I need to count the number of consecutive occurences where hole_in_one
equals one in a very large dataset. As I cannot iterate I'm not sure how to approach this problem. Some more background info ...
I'm working with an very large dataset (> 1e9 rows), which basically contains the following:
| user_id | timestamp | hole_in_one |
+---------+-----------+-------------+
| 100 | 1000 | 0 |
| 100 | 1100 | 0 |
| 100 | 1204 | 1 |
| 100 | 3000 | 1 |
| 100 | 4000 | 1 |
| 200 | 1001 | 0 |
| 200 | 2000 | 0 |
| 200 | 3000 | 1 |
| 200 | 4000 | 0 |
...
This data is stored in a .csv file, I'm using the python datatable library to read in this data.

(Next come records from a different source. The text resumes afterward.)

theorem test_step_nop : recs (stepOn 0x000000000000000000#72 State.reset) = some [] := by
  decide
theorem test_step_reset : sees (stepOn 0x010000000000000000#72 { withP { Params.reset with m := 3#32 } with errlog := 2#8 }) id = some State.reset := by
  decide
theorem test_step_stat_reset : recs (stepOn 0x020000000000000000#72 State.reset) = some [0x020000000000000000#72] := by
  decide
theorem test_step_stat_td : recs (stepOn 0x020000000000000000#72 (tdJob .waitDelay 0 0 0)) = some [0x020000000000021000#72] := by
  decide
theorem test_step_setpRise : sees (stepOn 0x100000000000000271#72 State.reset) (fun s => s.p.rise) = some 625#32 := by
  decide
theorem test_step_setpTop : sees (stepOn 0x110000000000000064#72 State.reset) (fun s => s.p.top) = some 100#32 := by
  decide
theorem test_step_setpTau : sees (stepOn 0x124093880000000000#72 State.reset) (fun s => rat s.p.tau) = some 1250 := by
  decide +kernel
theorem test_step_setpTau_nan : recs (stepOn 0x127FF8000000000000#72 State.reset) = some [0x0F0000000000001204#72] := by
  decide
theorem test_step_setpLen : sees (stepOn 0x130000000000000007#72 State.reset) (fun s => s.p.len) = some 7#32 := by
  decide
theorem test_step_setpM : sees (stepOn 0x140000000000000004#72 State.reset) (fun s => s.p.m) = some 4#32 := by
  decide
theorem test_step_setpCount : sees (stepOn 0x15000000000000000C#72 State.reset) (fun s => s.p.count) = some 12#32 := by
  decide
theorem test_step_setpScale : sees (stepOn 0x160000000000200000#72 State.reset) (fun s => s.p.scale) = some 0x200000#24 := by
  decide
theorem test_step_setpThr : sees (stepOn 0x1700000000000001F4#72 State.reset) (fun s => s.p.thr) = some 500#32 := by
  decide
theorem test_step_setpPct : sees (stepOn 0x183FE0000000000000#72 State.reset) (fun s => rat s.p.pct) = some (1 / 2) := by
  decide +kernel
theorem test_step_setpShift : sees (stepOn 0x1900000000FFFFFFFF#72 State.reset) (fun s => (extractArgs s.p).shift) = some (-1) := by
  decide
theorem test_step_setpMean : sees (stepOn 0x1A00000000FFFFFFFD#72 State.reset) (fun s => (extractArgs s.p).mean) = some (-3) := by
  decide
theorem test_step_ckStart : sees (stepOn 0x200000000000000000#72 (ckJob 6 10)) State.ck = some { active := true, sum1 := 0, sum2 := 0 } := by
  decide
theorem test_step_ckPush : sees (stepOn 0x210000000000000002#72 (ckJob 1 1)) State.ck = some { active := true, sum1 := 3, sum2 := 4 } := by
  decide
theorem test_step_ckFin : recs (stepOn 0x220000000000000000#72 (ckJob 6 10)) = some [0x2200000000000A0006#72] := by
  decide
theorem test_step_ckFin_closed : recs (stepOn 0x220000000000000000#72 State.reset) = some [0x0F0000000000002202#72] := by
  decide
theorem test_step_kgTrap1 : recs (stepOn 0x300000000000000000#72 (withP small)) = some [0x303FE0000000000000#72, 0x303FE8000000000000#72,
      0x303FE0000000000000#72, 0x300000000000000000#72, 0x30BFD0000000000000#72] := by
  decide +kernel
theorem test_step_kgTrap1_short : recs (stepOn 0x300000000000000000#72 (withP { small with len := 4#32 })) = some [0x0F0000000000003001#72] := by
  decide +kernel
theorem test_step_kgTrap2 : recs (stepOn 0x310000000000000000#72 (withP small)) =
    some (([-1 / 2, -3 / 4, -1 / 2, 1 / 2, 1, 1 / 2, 0, -1 / 4, 0, 0] : List Rat).map fun x => 0x30#8 ++ fl x) := by
  decide +kernel
theorem test_step_reStart : sees (stepOn 0x400000000000000000#72 (withP { Params.reset with m := 4#32 })) State.re =
    some { active := true, k := 2, acc := [] } := by
  decide
theorem test_step_reStart_bad : recs (stepOn 0x400000000000000000#72 (withP { Params.reset with m := 6#32 })) = some [0x0F0000000000004001#72] := by
  decide
theorem test_step_rePush : sees (stepOn 0x410000000000000005#72 (reJob 2 [])) (fun s => (s.re.acc, s.responses)) = some (bits [0, 1, 0, 0, 1], []) := by
  decide
theorem test_step_rePush_word : recs (stepOn 0x410000000000000005#72 (reJob 2 (bin 31 1))) = some [0x410000000000000002#72] := by
  decide
theorem test_step_reFlush : recs (stepOn 0x420000000000000000#72 (reJob 2 (bits [0, 1, 0, 0, 1]))) = some [0x410000000048000000#72] := by
  decide
theorem test_step_rdStart : sees (stepOn 0x500000000000000000#72 (withP { Params.reset with m := 4#32, count := 12#32 })) State.rd =
    some { active := true, k := 2, remaining := 12, buf := [] } := by
  decide
theorem test_step_rdStart_empty : sees (stepOn 0x500000000000000000#72 (withP { Params.reset with m := 4#32 })) State.rd =
    some { active := false, k := 2, remaining := 0, buf := [] } := by
  decide
theorem test_step_rdWord : sees (stepOn 0x510000000048000000#72 (rdJob 2 1 [])) (fun s => (s.responses, s.rd)) =
    some ([0x510000000000000005#72], { active := false, k := 2, remaining := 0, buf := [] }) := by
  decide
theorem test_step_txClear : sees (stepOn 0x600000000000000000#72 (loaded small [1#64])) State.tx = some { wlen := 0, wbuf := [(0, 1#64)] } := by
  decide
theorem test_step_txLoad_nan : recs (stepOn 0x617FF8000000000000#72 State.reset) = some [0x0F0000000000006104#72] := by
  decide
theorem test_step_txRun1_pct : recs (stepOn 0x620000000000000000#72 (withP { small with pct := 0x3FF0000000000000#64 })) =
    some [0x0F0000000000006201#72] := by
  decide +kernel
theorem test_step_tfStart : sees (stepOn 0x700000000000000000#72 (withP small)) (fun s =>
    ([s.tf.dB, s.tf.dC, s.tf.dD, s.tf.dF, s.tf.dK, s.tf.dL, s.tf.dN, s.tf.dQ, s.tf.dS, s.tf.dU, s.tf.dY, s.tf.dZ].map List.length,
      s.tf.sf)) = some ([2, 1, 2, 1, 1, 2, 1, 1, 3, 1, 1, 1], 1 / 4) := by
  decide +kernel
theorem test_step_tfPush_hold : sees (stepOn 0x710000000000000003#72 (tfJob false 0)) (fun s => (s.tf.hold, s.tf.holdValid, s.responses)) =
    some (3#16, true, []) := by
  decide
theorem test_step_tfPush_pair : sees (stepOn 0x710000000000000004#72 (tfJob true 9)) (fun s => (s.tf.dB, s.tf.dF, s.tf.holdValid, s.responses)) =
    some ([3, 0], [3], false, [0x710000000000000009#72]) := by
  decide +kernel
theorem test_step_tdStart : sees (stepOn 0x800000000000000000#72 (withP { Params.reset with rise := 625#32, top := 100#32, thr := 500#32 }))
    (fun s => (s.td.wait, s.td.off, s.td.active, s.td.st)) = some (387, 2075, true, .idle) := by
  decide
theorem test_step_tdPush : sees (stepOn 0x81FFFFFFFFFFFFF830#72 (tdJob .waitDelay 3188 (-2000) 2800)) (fun s => (s.responses, s.td.st)) =
    some ([0x81FFFFFFFFFFFFF830#72, 0x820000000000000DC6#72], .armed) := by
  decide
theorem test_step_tdPush_before_off : sees (stepOn 0x81FFFFFFFFFFFFF830#72 (tdJob .idle 2074 0 0)) (fun s => (s.td.st, s.td.prev)) = some (.idle, -2000) := by
  decide
theorem test_step_refused : sees (stepOn 0x320000000000000000#72 State.reset) (fun s => (s.responses, s.errlog)) =
    some ([0x0F0000000000003203#72], 8#8) := by
  decide
theorem test_step_priority : recs (stepOn 0x410001000000000005#72 State.reset) = some [0x0F0000000000004104#72] := by
  decide
theorem test_step_txLoad : sees (stepOn 0x614010000000000000#72 State.reset) State.tx =
    some { wlen := 1, wbuf := [(0, 0x4010000000000000#64)] } := by
  simp [stepOn, step, accept, show decodeCommand 0x614010000000000000#72 = .instr (.txLoad 0x4010000000000000#64) by decide,
    exec, execTxLoad, show Num64.isFinite 0x4010000000000000#64 = true by decide, State.reset, Config.wbufCap, sees,
    Memory.write]

/-- The waveforms of the examples of R174 and R175. -/
def wave1 : List Num64 := ([0, 0, 0, 1, 2, 3, 4, 4, 4, 4, 3, 2, 1, 0, 0, 0] : List Rat).map fl
def wave2 : List Num64 := ([0, -1, -2, -2, -1, 0, 1, 2, 2, 1, 0, 0] : List Rat).map fl
theorem test_step_txRun1 :
    recs (stepOn 0x620000000000000000#72
      (loaded { Params.reset with rise := 4#32, top := 3#32, pct := 0x3FE0000000000000#64 } wave1)) =
    some [0x620000000000000001#72, 0x634010000000000000#72, 0x644000000000000000#72] := by decide +kernel
theorem test_step_txRun2 :
    recs (stepOn 0x630000000000000000#72 (loaded { small with pct := 0x3FE0000000000000#64 } wave2)) =
    some [0x620000000000000001#72, 0x634000000000000000#72, 0x643FFC000000000000#72] := by decide +kernel

/-! ### The codewords executed: in a job with `k = 2` that expects one sample (R77) -/

theorem test_exec_cwQ0 : sees (exec (.cwQ0 2 false 2) (rdJob 2 1 [])) (fun s => (s.responses, s.rd.active)) =
    some ([0x510000000000000002#72], false) := by decide
theorem test_exec_cwQ1 : sees (exec (.cwQ1 2 false 1) (rdJob 2 1 [])) (fun s => (s.responses, s.rd.active)) =
    some ([0x510000000000000005#72], false) := by decide
theorem test_exec_cwQ2 : sees (exec (.cwQ2 2 true 3) (rdJob 2 1 [])) (fun s => (s.responses, s.rd.active)) =
    some ([0x51000000000000FFF5#72], false) := by decide
theorem test_exec_cwQ3 : sees (exec (.cwQ3 2 false 2) (rdJob 2 1 [])) (fun s => (s.responses, s.rd.active)) =
    some ([0x51000000000000000E#72], false) := by decide
theorem test_exec_cwQ4 : sees (exec (.cwQ4 2 true 0) (rdJob 2 1 [])) (fun s => (s.responses, s.rd.active)) =
    some ([0x51000000000000FFF0#72], false) := by decide
theorem test_exec_cwQ5 : sees (exec (.cwQ5 2 false 3) (rdJob 2 1 [])) (fun s => (s.responses, s.rd.active)) =
    some ([0x510000000000000017#72], false) := by decide
theorem test_exec_cwQ6 : sees (exec (.cwQ6 2 true 1) (rdJob 2 1 [])) (fun s => (s.responses, s.rd.active)) =
    some ([0x51000000000000FFE7#72], false) := by decide
theorem test_exec_cwQ7 : sees (exec (.cwQ7 2 false 3) (rdJob 2 1 [])) (fun s => (s.responses, s.rd.active)) =
    some ([0x51000000000000001F#72], false) := by decide
theorem test_exec_cwEsc : sees (exec (.cwEsc 0x7FF8#16) (rdJob 2 1 [])) (fun s => (s.responses, s.rd.active)) =
    some ([0x51000000000000FFF8#72], false) := by decide
theorem test_exec_cwQN : sees (exec (.cwQN 9 2 false 2) (rdJob 2 1 [])) (fun s => (s.responses, s.rd.active)) =
    some ([0x510000000000000026#72], false) := by decide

train_df = dt.fread("data.csv")
To the dataset I want to add a column which counts the number of consecutive hole_in_one occurences (count_streak) for each user. E.g.:
| user_id | timestamp | hole_in_one | count_streak |
+---------+-----------+-------------+--------------+
| 100 | 1000 | 0 | 0
| 100 | 1100 | 0 | 0
| 100 | 1204 | 1 | 0
| 100 | 3000 | 1 | 1
| 100 | 4000 | 1 | 2
| 200 | 1001 | 1 | 0
| 200 | 2000 | 0 | 0
| 200 | 3000 | 1 | 0
| 200 | 4000 | 0 | 0
...
I know how to do basic operations (without iterating), e.g. filtering data, summing values etc. adding a column and such (note: datatable is similar to R programming language). However as I'm dealing with a very large dataset, I cannot simply iterate over the rows to count the number of consecutive hole_in_one occurences, I'm fine with using any available python library however I believe datatable should be fit for this problem. Hopefully someboby can point me in the right direction on how to deal with this problem.